# Body Text Inverted Index - NO STEMMING
**For `search_body()` endpoint**

**Important: DO NOT CLEAR THE OUTPUT OF THIS NOTEBOOK AFTER EXECUTION!!!**

Requirements:
- ❌ NO Stemming
- ❌ NO Phrases
- ✅ Body text
- ✅ TF-IDF ready

In [None]:
!pip install -q google-cloud-storage==1.43.0
!pip install -q graphframes

In [None]:
# Check cluster status
!gcloud dataproc clusters list --region us-central1

## Imports & Setup

In [None]:
import pyspark
import sys
from collections import Counter, OrderedDict, defaultdict
import itertools
from itertools import islice, count, groupby
import pandas as pd
import os
import re
from operator import itemgetter
import nltk
from nltk.corpus import stopwords
from time import time
from pathlib import Path
import pickle
import math
import numpy as np
from google.cloud import storage
from contextlib import closing

import hashlib
def _hash(s):
    return hashlib.blake2b(bytes(s, encoding='utf8'), digest_size=5).hexdigest()

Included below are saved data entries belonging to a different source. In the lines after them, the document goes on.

/-- Whether two blocks belong to one gang of one launch (R47, R49). -/
def Block.mates (b o : Block) : Bool := o.inst == b.inst && o.launch == b.launch && o.gang == b.gang

/-- The cores that hold the blocks of a block's gang (R205). -/
def State.gangCores (s : State) (b : Block) : List Nat :=
  (List.range s.cores.length).filter fun k => ((s.blk k).map b.mates).getD false

/-- Gang g of launch n of instance i changed by f, where it is in progress. -/
def State.modGang (s : State) (i n g : Nat) (f : Gang → Gang) : State :=
  s.modLaunch i n fun l => { l with gangs := l.gangs.map fun x => if x.id == g then f x else x }

/-- The gang of a block. -/
def State.gangOf (s : State) (b : Block) : Option Gang := (s.launch b.inst b.launch).bind fun l => l.gangs.find? (·.id == b.gang)

/-- The cell of a core: cores of a cell are numbered consecutively (R47). -/
def cellOf (c : Nat) : Nat := c / 8

/-- The die of a core (R1). -/
def dieOf (c : Nat) : Nat := c / 48

/-- The instance that a core belongs to: the whole module, or its die's partition (R4, R372). -/
def State.instOf (s : State) (c : Nat) : Nat := if s.dev.part = 0 then 0 else dieOf c

/-- The cores of an instance. -/
def State.coresOf (s : State) (i : Nat) : List Nat :=
  (List.range Config.numCores).filter fun c => s.instOf c = i

/-- Events counted by a core's running counters (R387). -/
def State.count (s : State) (c ev n : Nat) : State :=
  s.modCore c fun k => { k with ctrs := k.ctrs.map fun t =>
    if t.running && t.event == ev then { t with count := t.count + .ofNat 64 n } else t }

/-! ## Lamport clocks and trace -/

/-- A send advances the core's Lamport clock (R383). -/
def State.tickSend (s : State) (c : Nat) : State := s.modCore c fun k => { k with lclk := (k.lclk + 1) % 2 ^ 48 }

/-- A receive takes the greater of the clock and the stamp, plus one (R383). -/
def State.tickRecv (s : State) (c stamp : Nat) : State :=
  s.modCore c fun k => { k with lclk := (max k.lclk stamp + 1) % 2 ^ 48 }

/-- The two-level name of a place in a block's run (R380): the PC and number of its last engine command. -/
def Block.name (b : Block) : Word × Word :=
  match b.cmds.head? with
  | some k => (k.pc, .ofNat 64 k.seq)
  | none => (0, 0xFFFFFFFFFFFFFFFF)

/-- The two-level name at a core (R380). -/
def State.nameAt (s : State) (c : Nat) : Word × Word := ((s.blk c).map Block.name).getD (0, 0xFFFFFFFFFFFFFFFF)

/-- The first byte of a packet of core c: the type, and a lane group that the manual does not name (DESIGN CHOICE, log 11). -/
def State.packetHead (s : State) (c ty : Nat) : Byte := .ofNat 8 (ty * 16 + (Config.traceByte s.cyc c).toNat % 8)

/-- Words of a packet, 8 bytes each (DESIGN CHOICE, log 11). -/
def wordBytes (ws : List Word) : List Byte := ws.flatMap fun w => leBytes 8 w.toNat

/-- The 16 bytes of a mask as words (R382). -/
def maskWords (m : Mask) : List Word := [m.setWidth 64, (m >>> 64).setWidth 64]

/-- Where a record of unit u of core c stands (R380): the two-level name, and for a warp or context the unit and its PC. -/
def State.placeBytes (s : State) (c u : Nat) (pc : Word) : List Byte :=
  wordBytes [(s.nameAt c).1, (s.nameAt c).2] ++ (if u < 20 then wordBytes [.ofNat 64 u, pc] else [])

/-- A packet of a unit (R382): the type, its payload, where it stands (R380), and the stamp of the core's clock (R384). -/
def State.putPacket (s : State) (c u : Nat) (pc : Word) (ty : Nat) (body : List Byte) : State :=
  let bytes := s.packetHead c ty :: body ++ s.placeBytes c u pc ++ leBytes 6 (s.core c).lclk
  s.modInst (s.instOf c) fun k => { k with trace := k.trace ++ [bytes] }

/-- Whether trace is on at a core (R381). -/
def State.tracing (s : State) (c : Nat) : Bool := (s.inst (s.instOf c)).dbgctl.getLsbD 2

/-- The outcomes of uniform branches of a unit that no packet holds yet. -/
def State.branchesOf (s : State) (c u : Nat) : List Bool := ((s.inst (s.instOf c)).branches.lookup (32 * c + u)).getD []

/-- The outcomes that a unit's next branch map will hold. -/
def State.setBranches (s : State) (c u : Nat) (l : List Bool) : State :=
  s.modInst (s.instOf c) fun k => { k with
    branches := (if l.isEmpty then [] else [(32 * c + u, l)]) ++ k.branches.filter (·.1 != 32 * c + u) }

/-- The branch map of a unit, up to 31 outcomes with their count, written out (R382). -/
def State.flushMap (s : State) (c u : Nat) (pc : Word) : State :=
  match s.branchesOf c u with
  | [] => s
  | l =>
    let bits := l.foldr (fun b n => 2 * n + (if b then 1 else 0)) 0
    (s.putPacket c u pc 1 (wordBytes [.ofNat 64 bits, .ofNat 64 l.length])).setBranches c u []

/-- A trace packet, with TREN = 1 (R382); a branch map that is open comes before it (DESIGN CHOICE, log 11). -/
def State.trace (s : State) (c u : Nat) (pc : Word) (ty : Nat) (ws : List Word) : State :=
  if s.tracing c then (s.flushMap c u pc).putPacket c u pc ty (if ty = 9 then (wordBytes ws).take 4 else wordBytes ws) else s

/-- A uniform branch of a unit enters its branch map, with TREN = 1 (R382). -/
def State.branched (s : State) (c u : Nat) (pc : Word) (taken : Bool) : State :=
  if s.tracing c then
    let l := s.branchesOf c u ++ [taken]
    let s1 := s.setBranches c u l
    if 31 ≤ l.length then s1.flushMap c u pc else s1
  else s

/-- A request of a core counts toward sampling (R385): with SMPEN = 1 one in every 2^SP leaves a record of 64 bytes as it completes,
the cycles waited being open (DESIGN CHOICE, log 11). -/
def State.sample (s : State) (c unit : Nat) (pc : Word) (info : Word) : State :=
  let i := s.instOf c
  let dbg := (s.inst i).dbgctl
  if !dbg.getLsbD 3 then s
  else
    let n := (s.core c).requests + 1
    if n < 2 ^ (dbg.toNat / 2 ^ 8 % 2 ^ 8) then s.modCore c fun k => { k with requests := n }
    else
      let bytes := s.packetHead c 0xB :: leBytes 1 unit ++ leBytes 6 (s.core c).lclk ++ leBytes 8 pc.toNat
        ++ wordBytes [(s.nameAt c).1, (s.nameAt c).2] ++ ((List.range 16).map fun k => Config.traceByte s.cyc (1000 + k))
        ++ leBytes 8 info.toNat ++ leBytes 8 0
      (s.modCore c fun k => { k with requests := 0 }).modInst i fun k => { k with trace := k.trace ++ [bytes] }

/-- The requests of an instruction at a PC, each with what names it. -/
def State.samples (s : State) (c unit : Nat) (pc : Word) (names : List Word) : State := names.foldl (State.sample · c unit pc) s

/-! ## Translation -/

/-- What an access does to a page (R239). -/
inductive Access where
  | load | store | fetch
  deriving DecidableEq, Repr

/-- Why an access cannot be made: a cause, a retry response of a pinned line (R159), or an address that
does not exist. -/
inductive MemErr where
  | cause (c : Cause)
  | pinned (core : Nat) (line : Nat)
  | fault (f : Fault)
  deriving DecidableEq, Repr

/-- The canonical form of a VA: bits [63:55] copy bit 54 (R171, R237). -/
def canonical (va : Word) : Bool := (va.setWidth 55).signExtend 64 == va

/-- Whether a physical address exists: device memory, or host memory above `hostBase` (R238). -/
def paExists (pa : Nat) : Bool := pa < Config.deviceTop || Config.hostBase ≤ pa

/-- Whether a word of memory is poisoned (R181). -/
def State.poisonedAt (s : State) (pa : Nat) : Bool := s.poison.contains (pa / 8 * 8)

/-- Whether a physical address is served while the module gives reduced service (R369): by stack 0 of die 0 alone. -/
def State.served (s : State) (pa : Nat) : Bool := s.dev.level != 1 || decide (pa < 0x1000000000) || decide (Config.hostBase ≤ pa)

/-- Whether any byte of [pa, pa + n) reads as poisoned at its home slice (R181, R369). -/
def State.poisonedIn (s : State) (pa n : Nat) : Bool :=
  !s.served pa || s.poison.any fun w => w < pa + n && pa < w + 8

/-! ## Bytes of tile memory -/

/-- Bytes that a run of tile memory is numbered in: above it stands how the row of a run is laid over the banks. -/
abbrev tileSpan : Nat := 2 ^ 24

/-- The bank of word w of row i in a layout (R202). -/
def bankOf (layout : BitVec 2) (w i : Nat) : Nat :=
  match layout.toNat with
  | 0 => w % 64
  | 1 => w % 64 ^^^ i % 64
  | _ => (w + i) % 64

/-- How the row of a run is laid over the banks, as runs carry it: 0 linear, else the layout and the row modulo 64 (R202). -/
def rowLay (layout : BitVec 2) (i : Nat) : Nat := if layout = 0 then 0 else layout.toNat * 64 + i % 64

/-- The byte of tile memory, 4·(64·slot + bank) and the byte in its word, at an address of a run (R201, R202). -/
def tileByte (a : Nat) : Nat :=
  let z := a / tileSpan
  let l := a % tileSpan
  if z = 0 then a else 4 * (l / 256 * 64 + bankOf (.ofNat 2 (z / 64)) (l / 4) (z % 64)) + l % 4

/-- n bytes of tile memory from an address of a run up. -/
def tileRead (m : List Cell) (a n : Nat) : List Byte := (List.range n).map fun j => cellGet m (tileByte (a + j))

/-- Bytes of tile memory written from an address of a run up. -/
def tileWrite (m : List Cell) (a : Nat) : List Byte → List Cell
  | [] => m
  | b :: bs => tileWrite (cellSet m (tileByte a) b) (a + 1) bs

/-- Which byte of a run of n bytes lies at a byte of tile memory. -/
def runByte (a n x : Nat) : Option Nat :=
  if a < tileSpan then (if a ≤ x ∧ x < a + n then some (x - a) else none)
  else (List.range n).find? fun j => tileByte (a + j) == x

/-- Whether any byte of a run of n bytes of a core's tile memory is poisoned: poison lies on aligned pairs of words (R328). -/
def Core.tilePoisoned (k : Core) (a n : Nat) : Bool :=
  k.tilePoison.any fun w => (List.range 8).any fun j => (runByte a n (w + j)).isSome

/-- Poison of tile memory after a write of a run: a pair written whole is clean. -/
def tileClean (p : List Nat) (a n : Nat) : List Nat := p.filter fun w => !(List.range 8).all fun j => (runByte a n (w + j)).isSome

/-- The core that pins the line of an address, other than c (R159). -/
def State.pinHolder (s : State) (c pa : Nat) : Option Nat :=
  (List.range s.cores.length).find? fun k =>
    k != c && ((s.core k).pins.any fun p => p.line == pa / 128 * 128)

/-- One page-table entry read at its home slice for core `who`: a line that another core pins refuses the walk (R159), and
poison is a WALK_ERROR. -/
def State.pte (s : State) (who pa : Nat) : Except MemErr Nat :=
  match s.pinHolder who pa with
  | some k => .error (.pinned k (pa / 128 * 128))
  | none => if s.poisonedIn pa 8 then .error (.cause .walkError) else .ok (leNat (cellRead s.mem pa 8))

/-- A leaf's translation (R238). -/
def leafEntry (e lvl va : Nat) : TlbEntry :=
  let size := 2 ^ (16 + 13 * (2 - lvl))
  let host := bits e 5 5 == 1
  { va := va / size * size, size := size,
    pa := (if host then Config.hostBase else 0) + bits e 51 16 * 2 ^ 16
    host := host, rd := bits e 2 2 == 1, wr := bits e 3 3 == 1, ex := bits e 4 4 == 1 }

nltk.download('stopwords')

In [None]:
# Check graphframes jar
!ls -l /usr/lib/spark/jars/graph*

In [None]:
from pyspark.sql import *
from pyspark.sql.functions import *
from pyspark import SparkContext, SparkConf, SparkFiles
from pyspark.sql import SQLContext
from graphframes import *

In [None]:
# ==================================
# IMPORTANT: Change bucket_name to your bucket!
# ==================================
bucket_name = 'db204905756'  # <-- שנה לשם ה-bucket שלך

full_path = f"gs://{bucket_name}/"
paths = []

client = storage.Client()
blobs = client.list_blobs(bucket_name)
for b in blobs:
    if "parquet" in b.name:
        paths.append(full_path + b.name)

print(f"Found {len(paths)} parquet files")

## Stopwords Setup (NO STEMMING!)

In [None]:
# ⚠️ NO STEMMER - This is intentional for search_body() requirement!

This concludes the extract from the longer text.